(Saved data entries)
-- ==== Sys2Proof/Tests/Slice0.lean ====
section
/-! SUPPORT. The model's own tests. Expected values are the spec's: words written out from 30_encoding.md R91, R92, R100 and
R101, events and end states from 95_test_vectors.md and the rules' examples. Then one witness for the hypotheses of each
statement. -/

open Sys2Proof Sys2Proof.Machine

/-! ## Well-formedness -/

theorem test_wf_glyph_short : Instr.wf (.defineGlyph 0 [1, 2, 3, 4, 5, 6, 7]) = false := by decide
theorem test_wf_glyph_long : Instr.wf (.defineGlyph 0 [1, 2, 3, 4, 5, 6, 7, 8, 9]) = false := by decide
theorem test_wf_glyph : Instr.wf (.defineGlyph 7 [1, 2, 3, 4, 5, 6, 7, 8]) = true := by decide
theorem test_wf_default_sig : Config.defaults.wf = true := by decide
theorem test_wf_sig_repeated : SigMap.wf { Config.defaultSig with rw := 0x01 } = false := by decide

/-! ## Decoding: every constructor, by a word written out field by field -/

/-- Decode under the default wiring, refusals dropped. -/
def dec (c : Code) : Option Instr := (decode Config.defaultSig c).toOption

theorem test_decode_powerOn : dec (.request 0b00000000_00000000_00000000_00000001 []) = some .powerOn := by decide
theorem test_decode_powerOff : dec (.request 0b00000000_00000000_00000000_00000010 []) = some .powerOff := by decide
theorem test_decode_clear : dec (.request 0b00000000_00000000_00000000_00000011 []) = some .clear := by decide
theorem test_decode_home : dec (.request 0b00000000_00000000_00000000_00000100 []) = some .home := by decide
theorem test_decode_setCursor : dec (.request 0b00000000_00000001_00000011_00000101 []) = some (.setCursor 3 1) := by decide
theorem test_decode_print : dec (.request 0b00000000_00000000_00000000_00000110 [0x48]) = some (.print [0x48]) := by decide
theorem test_decode_defineGlyph : dec (.request 0b00000000_00000000_00000010_00000111 [0, 10, 31, 31, 14, 4, 0, 0])
    = some (.defineGlyph 2 [0, 10, 31, 31, 14, 4, 0, 0]) := by decide
theorem test_decode_setContrast : dec (.request 0b00000000_00000000_11001000_00001000 []) = some (.setContrast 200) := by decide
theorem test_decode_setBacklight : dec (.request 0b00000000_00000000_00000011_00001001 []) = some (.setBacklight 3) := by decide
theorem test_decode_setBlink : dec (.request 0b00000000_00000000_00000001_00001010 []) = some (.setBlink true) := by decide
theorem test_decode_setBlink_ignored : dec (.request 0b00000000_00000000_00000010_00001010 []) = some (.setBlink false) := by
  decide
theorem test_decode_setCursorVisible : dec (.request 0b00000000_00000000_00000001_00001011 [])
    = some (.setCursorVisible true) := by decide
theorem test_decode_setDisplayVisible : dec (.request 0b00000000_00000000_00000000_00001100 [])
    = some (.setDisplayVisible false) := by decide
theorem test_decode_readRow : dec (.request 0b00000000_00000000_00000001_00001101 []) = some (.readRow 1) := by decide
theorem test_decode_close : dec (.request 0b00000000_00000000_00000000_00001110 []) = some .close := by decide
theorem test_decode_contrastInc : dec (.request 0b00000000_00000000_00000000_00010000 []) = some .contrastInc := by decide
theorem test_decode_contrastDec : dec (.request 0b00000000_00000000_00000000_00010001 []) = some .contrastDec := by decide
theorem test_decode_backlightInc : dec (.request 0b00000000_00000000_00000000_00010010 []) = some .backlightInc := by decide
theorem test_decode_backlightDec : dec (.request 0b00000000_00000000_00000000_00010011 []) = some .backlightDec := by decide
theorem test_decode_hdClear : dec (.lcd 0b0000_0001) = some .hdClear := by decide
theorem test_decode_hdHome : dec (.lcd 0b0000_0010) = some .hdHome := by decide
theorem test_decode_hdHome_dontCare : dec (.lcd 0b0000_0011) = some .hdHome := by decide
theorem test_decode_hdEntryMode : dec (.lcd 0b0000_0110) = some (.hdEntryMode true false) := by decide
theorem test_decode_hdDisplayCtrl : dec (.lcd 0b0000_1101) = some (.hdDisplayCtrl true false true) := by decide
theorem test_decode_hdShift : dec (.lcd 0b0001_0111) = some (.hdShift false true) := by decide
theorem test_decode_hdFunctionSet : dec (.lcd 0b0011_1000) = some (.hdFunctionSet true true false) := by decide
theorem test_decode_hdSetCgramAddress : dec (.lcd 0b0111_1000) = some (.hdSetCgramAddress 0x38) := by decide
theorem test_decode_hdSetDdramAddress : dec (.lcd 0b1100_0011) = some (.hdSetDdramAddress 0x43) := by decide
theorem test_decode_busInstructionWrite : dec (.bus 0b1011_0100 0x38) = some (.busInstructionWrite 0x38) := by decide
theorem test_decode_busBusyRead : dec (.bus 0b1011_0110 0x00) = some .busBusyRead := by decide
theorem test_decode_busDataWrite : dec (.bus 0b1011_0101 0x41) = some (.busDataWrite 0x41) := by decide
theorem test_decode_busDataRead : dec (.bus 0b1011_0111 0x00) = some .busDataRead := by decide

/-- R93 (a) to (d), and the order of R94. -/
theorem test_decode_reserved : decode Config.defaultSig (.request 0x0100000F []) = .error .reservedField := by rfl
theorem test_decode_unknown : [0x00#32, 0x0F#32, 0x14#32, 0xFF#32].map (fun w => dec (.request w [])) = [none, none, none, none] := by
  decide
theorem test_decode_payload : decode Config.defaultSig (.request 0x03 [0x41]) = .error .payloadNotEmpty := by rfl
theorem test_decode_glyph_length : decode Config.defaultSig (.request 0x07 [1, 2, 3, 4, 5, 6, 7]) = .error .glyphLength := by rfl
theorem test_decode_no_lcd : decode Config.defaultSig (.lcd 0x00) = .error .noLcdInstruction := by rfl
theorem test_decode_no_cycle : decode Config.defaultSig (.bus 0xB3 0x00) = .error .noBusCycle := by rfl
theorem test_tableWord : decodeTableWord 32 7 = some (.defineGlyph 0 (List.replicate 8 0x00)) ∧
    decodeTableWord 8 0x05 = some (.busDataWrite 0x00) ∧ decodeTableWord 8 0x08 = some (.hdDisplayCtrl false false false) := by
  decide

/-! ## Single steps (95_test_vectors.md) -/

/-- The state of vector S1, after POWER_ON from reset, with the answers `vs` of the next reads. -/
def ready (vs : List Byte) : State :=
  { State.reset with
    shadow := 0xB0
    dirControl := 0x08
    dirData := 0x00
    cs := { State.reset.cs with functionSet := 0x18, displayCtrl := 0x04, entryMode := 0x02 }
    waitMode := .busyPoll
    ctrl := .ready
    powered := true
    inputs := vs }

/-- A field of the state after an instruction. -/
def see {α : Type} (i : Instr) (s : State) (f : State → α) : Option α :=
  match exec i s with
  | .next t => some (f t)
  | .fault _ => none
  | .refused _ => none

theorem test_reset_powerOn_state : see .powerOn State.reset
    (fun t => (t.ctrl, t.shadow, t.dirControl, t.dirData, t.cs.functionSet, t.trace.length))
      = some (.ready, 0xB0, 0x08, 0x00, 0x18, 42) := by decide
theorem test_reset_powerOn_trace : see .powerOn State.reset (fun t => t.trace.take 11)
    = some [.dir .control 0x78, .dir .data 0x00, .dir .control 0x28, .wc 0x10, .dir .control 0x08, .wc 0x30, .wc 0xB0,
        .wc 0xB0, .wc 0xB4, .wd 0x38, .wc 0xB0] := by decide
theorem test_powerOff : see .powerOff (ready []) (fun t => (t.trace, t.ctrl, t.powered))
    = some ([.dir .control 0x58, .dir .control 0x78, .wc 0x30], .uninitialized, false) := by decide
theorem test_close : see .close (ready []) (fun t => (t.trace, t.closed))
    = some ([.dir .control 0x58, .dir .control 0x78, .wc 0x30, .dir .control 0xFF, .dir .data 0xFF], true) := by decide
theorem test_clear : see .clear (ready [0x00]) (fun t => t.trace)
    = some [.wc 0xB0, .wc 0xB2, .dir .data 0xFF, .wc 0xB6, .rd 0x00, .wc 0xB2, .dir .data 0x00, .wc 0xB0, .wc 0xB4, .wd 0x01,
        .wc 0xB0] := by decide
theorem test_home : see .home (ready [0x80, 0x05]) (fun t => (t.trace.length, t.trace.contains (.wd 0x02), t.col, t.row))
    = some (18, true, 0, 0) := by decide
theorem test_setCursor : see (.setCursor 3 1) (ready [0x00]) (fun t => (t.col, t.row, t.cs.setDdramAddress, t.trace.contains (.wd 0xC3)))
    = some (3, 1, 0x43, true) := by decide
theorem test_setCursor_wraps : see (.setCursor 16 2) (ready [0x00]) (fun t => (t.col, t.row)) = some (0, 0) := by decide
theorem test_print : see (.print [0x48, 0x69]) (ready [0, 0]) (fun t => (t.col, t.row, t.trace.drop 18))
    = some (2, 0, [.wc 0xB0, .wc 0xB1, .wc 0xB5, .wd 0x48, .wc 0xB1, .wc 0xB5, .wd 0x69, .wc 0xB1, .wc 0xB0]) := by decide
theorem test_defineGlyph : see (.defineGlyph 1 [0x1F, 0x11, 0x11, 0x11, 0x11, 0x11, 0x11, 0x1F])
    { ready [0, 0, 0] with col := 3, row := 1 }
      (fun t => (t.trace.contains (.wd 0x48), t.trace.contains (.wd 0xC3), t.trace.length, t.col, t.row))
        = some (true, true, 56, 3, 1) := by decide
theorem test_defineGlyph_range : see (.defineGlyph 8 (List.replicate 8 0x00)) (ready [0]) (fun t => (t.response, t.trace))
    = some (some { status := .rangeError, data := [] }, []) := by decide
theorem test_setContrast : see (.setContrast 3) (ready []) (fun t => (t.contrast, t.trace))
    = some (3, [.wc 0xF0, .wc 0xE0, .wc 0xA0, .wc 0xE0, .wc 0xA0, .wc 0xE0, .wc 0xA0, .wc 0xE0, .wc 0xF0]) := by decide
theorem test_setContrast_same : see (.setContrast 0) (ready []) (fun t => t.trace) = some [] := by decide
theorem test_setBacklight : see (.setBacklight 3) { ready [] with backlight := 5 } (fun t => (t.backlight, t.trace))
    = some (3, [.wc 0xB0, .wc 0x90, .wc 0xD0, .wc 0x90, .wc 0xD0, .wc 0x90, .wc 0xB0]) := by decide
theorem test_setBlink : see (.setBlink true) (ready [0]) (fun t => (t.cs.displayCtrl, t.trace.contains (.wd 0x0D)))
    = some (0x05, true) := by decide
theorem test_setCursorVisible : see (.setCursorVisible true) { ready [0] with cs := { (ready []).cs with displayCtrl := 0x05 } }
    (fun t => (t.cs.displayCtrl, t.trace.contains (.wd 0x0F))) = some (0x07, true) := by decide
theorem test_setDisplayVisible : see (.setDisplayVisible false) { ready [0] with cs := { (ready []).cs with displayCtrl := 0x07 } }
    (fun t => (t.cs.displayCtrl, t.trace.contains (.wd 0x0B))) = some (0x03, true) := by decide
theorem test_readRow_range : see (.readRow 2) (ready []) (fun t => (t.response, t.trace))
    = some (some { status := .rangeError, data := [] }, []) := by decide
theorem test_readRow : see (.readRow 1)
    { ready [0, 0, 1, 2, 3, 4, 5, 6, 7, 8, 0] with geom := geometryOf Config.defaults 16 1 }
      (fun t => (t.response, t.trace.contains (.wd 0xC0), t.trace.length))
        = some (some { status := .ok, data := [1, 2, 3, 4, 5, 6, 7, 8] }, true, 58) := by decide
theorem test_contrastInc : see .contrastInc { ready [] with contrast := 10 } (fun t => (t.contrast, t.trace))
    = some (11, [.wc 0xF0, .wc 0xE0, .wc 0xF0]) := by decide
theorem test_contrastInc_top : see .contrastInc { ready [] with contrast := 63 } (fun t => t.contrast) = some 63 := by decide
theorem test_contrastDec : see .contrastDec { ready [] with contrast := 1 } (fun t => (t.contrast, t.trace))
    = some (0, [.wc 0xB0, .wc 0xA0, .wc 0xB0]) := by decide
theorem test_backlightInc : see .backlightInc (ready []) (fun t => (t.backlight, t.trace))
    = some (1, [.wc 0xF0, .wc 0xD0, .wc 0xF0]) := by decide
theorem test_backlightDec : see .backlightDec (ready []) (fun t => (t.backlight, t.trace))
    = some (0, [.wc 0xB0, .wc 0x90, .wc 0xB0]) := by decide
theorem test_not_ready : see .clear State.reset (fun t => (t.response, t.trace))
    = some (some { status := .protocolPrecondition, data := [] }, []) := by decide
theorem test_faulted_first : see .clear { State.reset with faulted := true, closed := true } (fun t => t.response)
    = some (some { status := .busFault, data := [] }) := by decide
theorem test_fault : see .contrastInc { ready [] with faultIn := some 1 } (fun t => (t.faulted, t.contrast, t.shadow, t.trace))
    = some (true, 0, 0xE0, [.wc 0xF0, .fails (.wc 0xE0)]) := by decide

▸ **Work to complete**: Looking at the entries above, count the lines that contain "hdDisplayCtrl" and answer with only the number.

▸ **Solution for this problem**: 2